-- Brief --
Which lines below fall between the one containing "abbrev idleInput : PortIn" and the one containing "[65536]) = false := by decide"? Repeat them exactly, counting both of those lines, and add nothing else.

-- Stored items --
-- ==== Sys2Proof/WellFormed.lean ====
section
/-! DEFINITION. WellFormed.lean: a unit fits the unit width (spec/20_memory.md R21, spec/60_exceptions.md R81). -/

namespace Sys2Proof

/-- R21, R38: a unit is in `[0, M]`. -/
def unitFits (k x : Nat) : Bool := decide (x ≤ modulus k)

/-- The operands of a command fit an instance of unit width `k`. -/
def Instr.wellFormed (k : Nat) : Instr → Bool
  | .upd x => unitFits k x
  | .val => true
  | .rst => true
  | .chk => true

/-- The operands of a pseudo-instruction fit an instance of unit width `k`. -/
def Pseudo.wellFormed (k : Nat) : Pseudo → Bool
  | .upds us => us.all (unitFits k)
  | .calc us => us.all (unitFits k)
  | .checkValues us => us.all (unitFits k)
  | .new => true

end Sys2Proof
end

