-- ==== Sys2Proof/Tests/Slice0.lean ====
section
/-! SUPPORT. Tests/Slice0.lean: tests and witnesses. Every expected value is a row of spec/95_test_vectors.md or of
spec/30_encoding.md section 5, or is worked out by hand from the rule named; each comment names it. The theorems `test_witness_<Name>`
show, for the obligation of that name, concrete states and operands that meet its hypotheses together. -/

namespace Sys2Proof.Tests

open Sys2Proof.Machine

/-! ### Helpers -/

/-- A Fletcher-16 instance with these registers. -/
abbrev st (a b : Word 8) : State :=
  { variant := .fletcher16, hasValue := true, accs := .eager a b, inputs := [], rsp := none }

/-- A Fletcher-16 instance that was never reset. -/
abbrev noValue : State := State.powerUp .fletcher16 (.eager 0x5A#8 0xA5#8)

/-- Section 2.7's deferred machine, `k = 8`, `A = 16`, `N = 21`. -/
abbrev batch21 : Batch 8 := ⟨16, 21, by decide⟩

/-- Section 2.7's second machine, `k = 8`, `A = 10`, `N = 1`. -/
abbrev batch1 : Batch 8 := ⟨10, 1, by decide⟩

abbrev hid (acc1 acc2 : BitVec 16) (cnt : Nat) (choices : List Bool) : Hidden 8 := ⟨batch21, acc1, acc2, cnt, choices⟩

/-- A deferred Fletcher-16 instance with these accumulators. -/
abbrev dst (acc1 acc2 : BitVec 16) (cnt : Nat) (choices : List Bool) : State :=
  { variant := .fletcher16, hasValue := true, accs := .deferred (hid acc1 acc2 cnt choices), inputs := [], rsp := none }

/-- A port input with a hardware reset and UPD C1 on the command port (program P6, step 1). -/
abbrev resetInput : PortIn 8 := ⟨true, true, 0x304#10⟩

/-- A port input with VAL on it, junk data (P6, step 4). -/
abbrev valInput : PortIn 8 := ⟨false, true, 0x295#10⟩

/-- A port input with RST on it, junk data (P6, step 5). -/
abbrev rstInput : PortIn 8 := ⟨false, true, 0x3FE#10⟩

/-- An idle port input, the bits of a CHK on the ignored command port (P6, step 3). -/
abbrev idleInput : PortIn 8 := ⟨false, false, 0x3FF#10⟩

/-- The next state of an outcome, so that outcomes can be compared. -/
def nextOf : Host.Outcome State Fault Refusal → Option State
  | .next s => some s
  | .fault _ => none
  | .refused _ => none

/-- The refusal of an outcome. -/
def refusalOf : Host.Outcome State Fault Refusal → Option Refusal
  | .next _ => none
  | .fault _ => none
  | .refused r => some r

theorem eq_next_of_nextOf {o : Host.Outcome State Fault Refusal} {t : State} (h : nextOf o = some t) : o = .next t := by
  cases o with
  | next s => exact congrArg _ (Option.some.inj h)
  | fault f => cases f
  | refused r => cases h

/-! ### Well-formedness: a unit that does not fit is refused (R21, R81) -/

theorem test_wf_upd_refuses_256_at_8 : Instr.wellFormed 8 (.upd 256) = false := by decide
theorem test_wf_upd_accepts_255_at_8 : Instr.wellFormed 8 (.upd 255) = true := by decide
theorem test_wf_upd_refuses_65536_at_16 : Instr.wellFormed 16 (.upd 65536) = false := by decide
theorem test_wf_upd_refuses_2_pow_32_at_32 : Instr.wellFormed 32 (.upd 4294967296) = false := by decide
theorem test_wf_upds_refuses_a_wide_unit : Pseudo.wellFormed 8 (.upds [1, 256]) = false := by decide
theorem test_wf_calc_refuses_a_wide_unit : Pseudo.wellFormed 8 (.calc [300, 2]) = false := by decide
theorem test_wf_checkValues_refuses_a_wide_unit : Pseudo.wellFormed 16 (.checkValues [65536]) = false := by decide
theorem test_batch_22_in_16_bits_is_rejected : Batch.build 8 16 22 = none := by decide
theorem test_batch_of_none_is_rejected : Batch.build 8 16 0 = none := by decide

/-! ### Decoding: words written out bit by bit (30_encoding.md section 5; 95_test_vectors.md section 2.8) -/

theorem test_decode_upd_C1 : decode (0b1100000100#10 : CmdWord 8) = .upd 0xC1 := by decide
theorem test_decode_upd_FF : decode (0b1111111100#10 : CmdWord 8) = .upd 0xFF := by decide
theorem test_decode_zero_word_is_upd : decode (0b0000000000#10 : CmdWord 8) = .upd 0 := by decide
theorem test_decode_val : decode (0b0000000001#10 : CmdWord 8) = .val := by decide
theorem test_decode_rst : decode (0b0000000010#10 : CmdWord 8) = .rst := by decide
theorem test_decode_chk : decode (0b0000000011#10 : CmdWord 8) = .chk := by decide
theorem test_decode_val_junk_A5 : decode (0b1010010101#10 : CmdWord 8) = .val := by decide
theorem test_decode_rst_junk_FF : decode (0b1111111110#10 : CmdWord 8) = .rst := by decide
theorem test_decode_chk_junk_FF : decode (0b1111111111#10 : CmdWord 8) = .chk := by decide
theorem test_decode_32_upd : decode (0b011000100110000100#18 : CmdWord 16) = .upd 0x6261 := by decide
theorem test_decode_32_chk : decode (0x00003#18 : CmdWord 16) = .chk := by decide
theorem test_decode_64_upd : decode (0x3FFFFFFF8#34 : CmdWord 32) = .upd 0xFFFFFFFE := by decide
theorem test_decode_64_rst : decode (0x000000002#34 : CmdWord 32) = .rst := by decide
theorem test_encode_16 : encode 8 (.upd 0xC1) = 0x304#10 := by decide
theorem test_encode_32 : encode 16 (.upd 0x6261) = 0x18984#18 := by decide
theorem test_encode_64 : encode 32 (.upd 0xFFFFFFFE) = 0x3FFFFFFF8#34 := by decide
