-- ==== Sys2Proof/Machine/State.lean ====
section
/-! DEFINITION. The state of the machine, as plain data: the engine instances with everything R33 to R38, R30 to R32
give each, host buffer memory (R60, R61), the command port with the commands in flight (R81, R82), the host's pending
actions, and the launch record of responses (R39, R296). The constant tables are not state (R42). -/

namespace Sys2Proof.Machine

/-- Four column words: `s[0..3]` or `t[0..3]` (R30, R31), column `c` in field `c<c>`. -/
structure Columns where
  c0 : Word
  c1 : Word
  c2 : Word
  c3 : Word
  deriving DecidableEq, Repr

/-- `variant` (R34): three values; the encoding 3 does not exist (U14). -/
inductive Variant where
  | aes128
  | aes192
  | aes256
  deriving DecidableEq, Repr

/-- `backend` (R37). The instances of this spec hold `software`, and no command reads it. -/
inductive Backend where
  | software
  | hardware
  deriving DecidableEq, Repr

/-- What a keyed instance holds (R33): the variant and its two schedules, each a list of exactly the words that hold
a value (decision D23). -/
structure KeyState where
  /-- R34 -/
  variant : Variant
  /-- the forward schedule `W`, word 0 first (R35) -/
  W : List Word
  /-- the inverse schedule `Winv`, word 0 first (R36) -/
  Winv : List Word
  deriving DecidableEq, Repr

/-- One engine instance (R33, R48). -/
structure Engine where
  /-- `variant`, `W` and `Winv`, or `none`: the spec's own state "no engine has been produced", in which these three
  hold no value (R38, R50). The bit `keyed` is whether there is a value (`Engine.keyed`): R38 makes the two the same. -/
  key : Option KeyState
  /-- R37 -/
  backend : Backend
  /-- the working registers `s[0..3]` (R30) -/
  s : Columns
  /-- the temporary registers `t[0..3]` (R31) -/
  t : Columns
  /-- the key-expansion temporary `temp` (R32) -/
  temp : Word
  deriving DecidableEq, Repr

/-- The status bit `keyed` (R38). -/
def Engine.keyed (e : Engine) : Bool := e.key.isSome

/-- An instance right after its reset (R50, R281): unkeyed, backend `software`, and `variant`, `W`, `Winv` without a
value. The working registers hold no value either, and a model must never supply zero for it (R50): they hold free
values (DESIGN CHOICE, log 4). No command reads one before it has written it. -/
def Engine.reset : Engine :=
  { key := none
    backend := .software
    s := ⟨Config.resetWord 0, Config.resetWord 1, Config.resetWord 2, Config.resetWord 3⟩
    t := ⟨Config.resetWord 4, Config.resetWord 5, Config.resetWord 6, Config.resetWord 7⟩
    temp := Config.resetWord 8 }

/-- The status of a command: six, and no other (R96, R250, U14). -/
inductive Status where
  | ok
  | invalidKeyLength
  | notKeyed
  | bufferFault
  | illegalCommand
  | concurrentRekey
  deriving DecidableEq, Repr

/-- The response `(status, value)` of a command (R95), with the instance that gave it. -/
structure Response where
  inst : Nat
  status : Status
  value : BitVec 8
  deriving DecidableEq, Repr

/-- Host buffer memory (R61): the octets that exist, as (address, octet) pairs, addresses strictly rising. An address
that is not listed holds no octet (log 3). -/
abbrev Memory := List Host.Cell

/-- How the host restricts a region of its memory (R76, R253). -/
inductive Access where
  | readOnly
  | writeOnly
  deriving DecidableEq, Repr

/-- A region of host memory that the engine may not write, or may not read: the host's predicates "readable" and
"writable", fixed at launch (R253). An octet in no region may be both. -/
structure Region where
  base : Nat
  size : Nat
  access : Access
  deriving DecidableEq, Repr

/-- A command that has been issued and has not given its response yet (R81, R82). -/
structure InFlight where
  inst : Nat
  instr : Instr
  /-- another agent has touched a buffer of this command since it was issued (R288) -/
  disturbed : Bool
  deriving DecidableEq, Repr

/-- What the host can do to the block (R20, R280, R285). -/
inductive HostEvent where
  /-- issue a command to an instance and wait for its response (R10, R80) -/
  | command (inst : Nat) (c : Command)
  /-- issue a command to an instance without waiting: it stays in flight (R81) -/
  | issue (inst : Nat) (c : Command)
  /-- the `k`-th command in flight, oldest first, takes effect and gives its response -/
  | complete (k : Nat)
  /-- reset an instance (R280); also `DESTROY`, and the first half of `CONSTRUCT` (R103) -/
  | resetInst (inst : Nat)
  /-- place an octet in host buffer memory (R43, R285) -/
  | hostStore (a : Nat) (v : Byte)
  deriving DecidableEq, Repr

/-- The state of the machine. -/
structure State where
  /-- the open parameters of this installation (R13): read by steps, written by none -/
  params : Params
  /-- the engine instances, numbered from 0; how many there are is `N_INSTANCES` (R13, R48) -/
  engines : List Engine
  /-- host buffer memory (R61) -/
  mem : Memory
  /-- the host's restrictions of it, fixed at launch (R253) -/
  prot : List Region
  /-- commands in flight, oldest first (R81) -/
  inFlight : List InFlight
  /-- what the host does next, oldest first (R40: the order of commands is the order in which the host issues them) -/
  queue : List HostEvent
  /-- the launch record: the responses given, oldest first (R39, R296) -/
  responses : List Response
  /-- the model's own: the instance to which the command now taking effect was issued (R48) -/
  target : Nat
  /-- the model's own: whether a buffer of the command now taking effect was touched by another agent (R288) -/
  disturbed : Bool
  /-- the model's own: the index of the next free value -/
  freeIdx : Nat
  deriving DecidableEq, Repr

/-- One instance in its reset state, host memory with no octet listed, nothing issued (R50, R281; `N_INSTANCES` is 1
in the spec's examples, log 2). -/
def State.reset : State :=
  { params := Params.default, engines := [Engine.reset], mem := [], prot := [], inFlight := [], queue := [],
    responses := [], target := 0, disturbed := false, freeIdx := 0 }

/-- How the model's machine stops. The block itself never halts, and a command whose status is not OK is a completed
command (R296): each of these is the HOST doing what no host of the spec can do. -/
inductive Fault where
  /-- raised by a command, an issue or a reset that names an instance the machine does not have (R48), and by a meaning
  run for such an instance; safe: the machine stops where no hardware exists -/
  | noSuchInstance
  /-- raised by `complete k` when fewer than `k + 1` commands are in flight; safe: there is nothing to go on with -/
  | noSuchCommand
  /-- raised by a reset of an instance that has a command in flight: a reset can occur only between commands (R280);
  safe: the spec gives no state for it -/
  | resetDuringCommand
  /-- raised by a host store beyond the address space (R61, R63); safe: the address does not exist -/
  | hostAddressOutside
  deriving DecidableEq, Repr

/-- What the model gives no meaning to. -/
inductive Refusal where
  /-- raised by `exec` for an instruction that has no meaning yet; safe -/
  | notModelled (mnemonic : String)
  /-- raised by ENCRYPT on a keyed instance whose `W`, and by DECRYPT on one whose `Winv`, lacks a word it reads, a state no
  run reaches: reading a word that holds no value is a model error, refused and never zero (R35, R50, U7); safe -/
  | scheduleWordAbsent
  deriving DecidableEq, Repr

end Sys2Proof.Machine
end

-- Response to this task --
abbrev idleInput : PortIn 8 := ⟨false, false, 0x3FF#10⟩

/-- The next state of an outcome, so that outcomes can be compared. -/
def nextOf : Host.Outcome State Fault Refusal → Option State
  | .next s => some s
  | .fault _ => none
  | .refused _ => none

/-- The refusal of an outcome. -/
def refusalOf : Host.Outcome State Fault Refusal → Option Refusal
  | .next _ => none
  | .fault _ => none
  | .refused r => some r

theorem eq_next_of_nextOf {o : Host.Outcome State Fault Refusal} {t : State} (h : nextOf o = some t) : o = .next t := by
  cases o with
  | next s => exact congrArg _ (Option.some.inj h)
  | fault f => cases f
  | refused r => cases h

/-! ### Well-formedness: a unit that does not fit is refused (R21, R81) -/

theorem test_wf_upd_refuses_256_at_8 : Instr.wellFormed 8 (.upd 256) = false := by decide
theorem test_wf_upd_accepts_255_at_8 : Instr.wellFormed 8 (.upd 255) = true := by decide
theorem test_wf_upd_refuses_65536_at_16 : Instr.wellFormed 16 (.upd 65536) = false := by decide
theorem test_wf_upd_refuses_2_pow_32_at_32 : Instr.wellFormed 32 (.upd 4294967296) = false := by decide
theorem test_wf_upds_refuses_a_wide_unit : Pseudo.wellFormed 8 (.upds [1, 256]) = false := by decide
theorem test_wf_calc_refuses_a_wide_unit : Pseudo.wellFormed 8 (.calc [300, 2]) = false := by decide
theorem test_wf_checkValues_refuses_a_wide_unit : Pseudo.wellFormed 16 (.checkValues [65536]) = false := by decide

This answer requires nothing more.